Ceo had fallen into the sparse trees, and Fiora, recognizing that she had a better chance with Makar on the ground than in the air, followed swiftly. But Ceo was already down, one arrow impaled in her left leg, the other in her stomach, her pegasus nowhere in sight.

'Sorry, Commander.' Ceo's pain-filled voice reached Fiora once more, and the pegasus knight reached up to brush away her tears with the back of her hand. The arrow in the leg had come out cleanly enough, Ceo biting hard on a stick to keep from screaming. But when the second arrow had come out...

The pegasus knight began to sob quietly, wishing the images away, her head buried in her hands. "No, please don't..." Ceo screaming in pain, her whole body writhing as Fiora had tried to tug the arrow from her stomach. The young woman coughing up blood should have been sign enough to stop, but Fiora was bound and determined that they would not die, not here- not when she was half-blinded by blood that ran from a cut on her scalp, not when the fingers of her left hand looked suspiciously broken from a sharp blow of an ax handle, not when they were the last two here.

But she had pulled anyways, not stopping until Ceo's innards could be seen, being pulled out with the arrow, its cruel barbs catching her insides and tearing them out. Nothing could stop the young woman's panicked screaming, her shrieks splitting the night and silencing the rest of the world.

Fiora sobbed harder then, not bothering to shut out how she could only stare at the young woman begging for death to take her, to let her end the pain. She knew that the young woman couldn't have held on for more than a minute, but somehow it seemed as though the agonized screeching had gone on for an eternity.

The bandits had not followed her, assuming that each arrow had found a different mark, that they no longer had the First Division to worry about. She had come this far, and by a stroke of pure luck, had stumbled upon Florina and the band she traveled with. Now was a chance for revenge, for redemption, a chance to keep the others sacrifices from being in vain.

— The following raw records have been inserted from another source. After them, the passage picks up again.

-- ==== Sys2Proof/Laws/Stream.lean ====
section
/-! SUPPORT. The accumulator: what one ABSORB does for each fill count, and that absorbing a concatenation is absorbing
its parts in turn (R79, R84). -/

namespace Sys2Proof.Machine

@[simp] theorem absorbAll_nil (h : HashState) : absorbAll h [] = h := rfl

@[simp] theorem absorbAll_cons (h : HashState) (x : Byte) (bytes : List Byte) :
    absorbAll h (x :: bytes) = absorbAll (absorb h x) bytes := rfl

@[simp] theorem absorbAll_append (h : HashState) (xs ys : List Byte) :
    absorbAll h (xs ++ ys) = absorbAll (absorbAll h xs) ys := by
  simp [absorbAll]

/-- A byte that does not complete a word is buffered (R85). -/
theorem absorb_pending (h : HashState) (x : Byte) (hf : h.fill ≠ 3) :
    absorb h x = { h with buf := setSlot h.buf h.fill x, fill := h.fill + 1 } := by
  have : h.fill < 3#2 := by revert hf; generalize h.fill = f; revert f; decide
  simp [absorb, this]

/-- The fourth byte completes a word (R79). -/
theorem absorb_full (h : HashState) (x : Byte) (hf : h.fill = 3) :
    absorb h x = ⟨compress (le32 h.buf.slot0 h.buf.slot1 h.buf.slot2 x) h.v, ⟨0, 0, 0⟩, 0, h.total + 4⟩ := by
  simp [absorb, hf]

end Sys2Proof.Machine
end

They would kill those on this island, and whether they were the same enemies Fiora had faced or not, they were what the division had been sent to dispatch.

And so they would.

There was a shifting from one of the tents, where the crimson-eyed girl was sleeping, watched over by the Lord Eliwood and the elder paladin. Although no light was struck, Fiora knew that she had awoken someone- which person, she did not intend to find out.

Levering herself off the ground, Fiora brushed her hand across her face again and darted to her tent, the one that she would not have to share with anyone, thank Elimine. She did not want to see anyone this night.

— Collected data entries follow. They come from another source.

/-- Settles O26: in each of the answers of `next_of_execDecoded` the fields named are those of the state before. -/
theorem frameOfEveryCommand : Obligations.FrameOfEveryCommand := by
  intro i s t h
  rcases next_of_execDecoded (d := .instr i) h with ⟨hi, rfl⟩ | ⟨len, l, hi, -, rfl⟩ | ⟨len, l, hi, -, -, rfl⟩ |
    ⟨hi, -, rfl⟩ | ⟨c, hi, rfl⟩
  case inr.inr.inr.inr =>
    have hrej := not_accepted_reject c s
    exact ⟨rfl, rfl, fun _ => ⟨rfl, rfl⟩, fun hnop => absurd (congrArg Decoded.instr hnop) hi,
      fun _ => ⟨rfl, fun ha => absurd ha hrej⟩, fun _ => ⟨rfl, fun ha => absurd ha hrej⟩⟩
  all_goals
    cases hi
    refine ⟨rfl, rfl, fun hr => absurd hr (not_rejected_respondOk _ _), ?_⟩
    simp [finalizeHash]

/-! ### The error register (R24) -/

/-- Settles O31: the writers of `err` are read off the answers of `next_of_execDecoded`; that `err` gates nothing is
`execDecoded_cases_of_phase_eq` for two values of it. -/
theorem errIsStickyAndGatesNothing : Obligations.ErrIsStickyAndGatesNothing := by
  refine ⟨fun d s t h => ?_, fun s => ⟨rfl, rfl⟩, fun d s e => ?_⟩
  · rcases next_of_execDecoded h with ⟨rfl, rfl⟩ | ⟨len, l, rfl, -, rfl⟩ | ⟨len, l, rfl, -, -, rfl⟩ | ⟨rfl, -, rfl⟩ |
      ⟨c, -, rfl⟩
    case inr.inr.inr.inr =>
      have hrej := not_accepted_reject c s
      exact ⟨fun ha => absurd ha hrej, fun ha => absurd ha hrej,
        fun _ h0 => by simpa [h0] using c.code_ne_zero, fun _ h0 => if_neg h0⟩
    all_goals simp
  · rcases execDecoded_cases_of_phase_eq d (s := s) (t := { s with err := e }) rfl with ⟨c, hs, ht⟩ | ⟨hs, ht⟩ |
      ⟨l, hs, ht⟩ | ⟨-, bytes, hs, ht⟩ | ⟨-, hs, ht⟩
    all_goals exact ⟨_, _, hs, ht, rfl⟩

/-! ### The outputs (R25) -/

/-- In DONE a decoded command word leaves the hashing state or leaves DONE: only an accepted INIT writes there. -/
theorem execDecoded_done {d : Decoded} {s t : State} (hs : s.phase = .done) (h : execDecoded d s = .next t) :
    t.hash = s.hash ∨ t.phase = .active := by
  have hactive : s.phase ≠ .active := by simp [hs]
  rcases next_of_execDecoded h with ⟨-, rfl⟩ | ⟨len, l, -, -, rfl⟩ | ⟨len, l, -, hp, -⟩ | ⟨-, hp, -⟩ | ⟨c, -, rfl⟩
  · exact .inl rfl
  · exact .inr rfl
  · exact absurd hp hactive
  · exact absurd hp hactive
  · exact .inl rfl

theorem extractLsb'_status_phase (s : State) : (status s).extractLsb' 0 2 = s.phase.code :=
  BitVec.extractLsb'_append_eq_right

theorem extractLsb'_status_err (s : State) : (status s).extractLsb' 2 3 = s.err :=
  (BitVec.extractLsb'_append_eq_of_le (by decide)).trans BitVec.extractLsb'_append_eq_right

theorem extractLsb'_status_zero (s : State) : (status s).extractLsb' 5 3 = 0 :=
  (BitVec.extractLsb'_append_eq_of_le (by decide)).trans BitVec.extractLsb'_append_eq_left

/-- A step from DONE to DONE leaves the hashing state. -/
theorem step_done_hash {s t : State} (hs : s.phase = .done) (h : step s = .next t) (ht : t.phase = .done) :
    t.hash = s.hash := by
  rcases step_cases s with ⟨-, hstep⟩ | ⟨rest, -, hstep⟩ | ⟨cw, rest, -, hstep⟩ <;> rw [hstep] at h
  · cases h
    rfl
  · cases h
    cases ht
  · rcases execDecoded_done (s := { s with port := rest }) hs h with hhash | hactive
    · exact hhash
    · cases hactive.symm.trans ht

/-- Settles O33: STATUS is a concatenation of its fields, and `step_done_hash` keeps the word behind DIGEST. -/
theorem statusAndDigestOutputs : Obligations.StatusAndDigestOutputs := by
  refine ⟨fun s => ?_, fun s t hs h ht => ?_⟩
  · rw [extractLsb'_status_phase]
    exact ⟨congrArg Phase.code, congrArg Phase.code, congrArg Phase.code, extractLsb'_status_err s,
      extractLsb'_status_zero s, digestOut_eq s⟩
  · rw [digestOut_eq, digestOut_eq, step_done_hash hs h ht, hs, ht]

/-! ### The unspecified contents in IDLE (V6, R120, R133) -/

theorem sameButUnspecified_respondOk (d : Word) {s t : State} (h : SameButUnspecified s t) :
    SameButUnspecified (respondOk d s) (respondOk d t) := by
  obtain ⟨hphase, herr, hport, -, hhash⟩ := h
  exact ⟨hphase, herr, hport, rfl, hhash⟩

theorem sameButUnspecified_execDecoded (d : Decoded) {s t : State} (h : SameButUnspecified s t) :
    ∃ s' t', execDecoded d s = .next s' ∧ execDecoded d t = .next t' ∧ SameButUnspecified s' t' := by
  obtain ⟨hphase, herr, hport, hrsp, hhash⟩ := h
  rcases execDecoded_cases_of_phase_eq d hphase with ⟨c, hs, ht⟩ | ⟨hs, ht⟩ | ⟨l, hs, ht⟩ | ⟨hp, bytes, hs, ht⟩ |
    ⟨hp, hs, ht⟩
  · exact ⟨_, _, hs, ht, hphase, by simp [herr], hport, rfl, hhash⟩
  · exact ⟨_, _, hs, ht, sameButUnspecified_respondOk 0 ⟨hphase, herr, hport, hrsp, hhash⟩⟩
  · exact ⟨_, _, hs, ht, sameButUnspecified_respondOk 0 ⟨rfl, rfl, hport, hrsp, fun _ => rfl⟩⟩
  · rw [← hhash (by simp [hp])] at ht
    exact ⟨_, _, hs, ht, sameButUnspecified_respondOk 0 ⟨hphase, herr, hport, hrsp, fun _ => rfl⟩⟩
  · rw [← hhash (by simp [hp])] at ht
    exact ⟨_, _, hs, ht, sameButUnspecified_respondOk _ ⟨rfl, herr, hport, hrsp, fun _ => rfl⟩⟩

theorem digestOut_eq_of_sameButUnspecified {s t : State} (h : SameButUnspecified s t) : digestOut s = digestOut t := by
  obtain ⟨hphase, -, -, -, hhash⟩ := h
  rw [digestOut_eq, digestOut_eq, ← hphase]
  split
  case isTrue hp => rw [hhash (by simp [hp])]
  case isFalse => rfl

/-- Settles O43: the outputs show the hashing state in DONE alone, and a step reads it outside IDLE alone. -/
theorem unspecifiedContentsAreInvisible : Obligations.UnspecifiedContentsAreInvisible := by
  intro s t h
  have hdigest := digestOut_eq_of_sameButUnspecified h
  obtain ⟨hphase, herr, hport, hrsp, hhash⟩ := h
  refine ⟨by simp [status, hphase, herr], hdigest, ?_⟩
  rcases hs : s.port with _ | ⟨cw | _, rest⟩ <;> have ht := hport.symm.trans hs
  · exact ⟨_, _, step_of_port_nil s hs, step_of_port_nil t ht, hphase, herr, hport, rfl, hhash⟩
  · rw [step_of_port_command s cw rest hs, step_of_port_command t cw rest ht]
    exact sameButUnspecified_execDecoded _ ⟨hphase, herr, rfl, hrsp, hhash⟩
  · exact ⟨_, _, step_of_port_reset s rest hs, step_of_port_reset t rest ht, rfl, rfl, rfl, rfl, fun hp => absurd rfl hp⟩

end Sys2Proof.Machine

/-! ## INIT as the start of every message

The proof of the statement of spec/20_memory.md: messages are independent, because INIT loads all of the hashing state. -/

namespace Sys2Proof.Machine

/-- Settles O17: both commands answer as `execInit_accepted` says, and what that loads depends on the lanes alone (R74,
R75). -/
theorem initErasesEarlierState : Obligations.InitErasesEarlierState := by
  intro len len' l s s' hlen hlen'
  exact ⟨_, _, execInit_accepted len l s hlen, execInit_accepted len' l s' hlen', rfl, rfl, rfl, rfl⟩

end Sys2Proof.Machine

/-! ## The encoding of command words, and the operands and fields they carry

Proofs of the statements of spec/30_encoding.md: the word of a command and its fields are each other's inverse, the
decoder goes by the opcode field alone, and the fields a command does not use change nothing. -/

namespace Sys2Proof.Machine

/-! ### The fields of a command word (R47, R49) -/

/-- A slice of a slice is a slice of the whole. -/
theorem extractLsb'_extractLsb' {w : Nat} (x : BitVec w) {start len start' len' : Nat} (h : start' + len' ≤ len) :
    (x.extractLsb' start len).extractLsb' start' len' = x.extractLsb' (start + start') len' := by
  apply BitVec.eq_of_getLsbD_eq
  intro i hi
  simp [hi, show start' + i < len by omega, Nat.add_assoc]

@[simp] theorem opField_cmdWord (op len : Byte) (l : Lanes) : opField (cmdWord op len l) = op :=
  BitVec.extractLsb'_append_eq_right

@[simp] theorem lenField_cmdWord (op len : Byte) (l : Lanes) : lenField (cmdWord op len l) = len :=
  (BitVec.extractLsb'_append_eq_of_le (by decide)).trans BitVec.extractLsb'_append_eq_right

@[simp] theorem lanesField_cmdWord (op len : Byte) (l : Lanes) : lanesField (cmdWord op len l) = l := by
  simp (disch := decide) only [lanesField, laneField, cmdWord, BitVec.extractLsb'_append_eq_of_le,
    BitVec.extractLsb'_append_eq_of_add_le]
  simp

Perhaps in the morning, when the sun was here to banish the dreams that plagued her nights, she would be able to speak to the rest of the group. But for now, when panicked shrieks of a girl barely sixteen years old were still echoing in her ears, silencing everything around her, she did not want to face anyone.

She would deal with her shame on her own. There was no reason to pull any of the others into it.

"It is my duty," Fiora whispered as she slipped into her bedroll, watching a tall silhouette emerge from the tent where the Lord Eliwood was sleeping, their figure cut in sharp relief against the dancing light of the fire. "No sacrifices will be in vain."

With that, she turned on her side and drifted off into an uneasy sleep, her dreams thanklessly free of arrows and fallen comrades.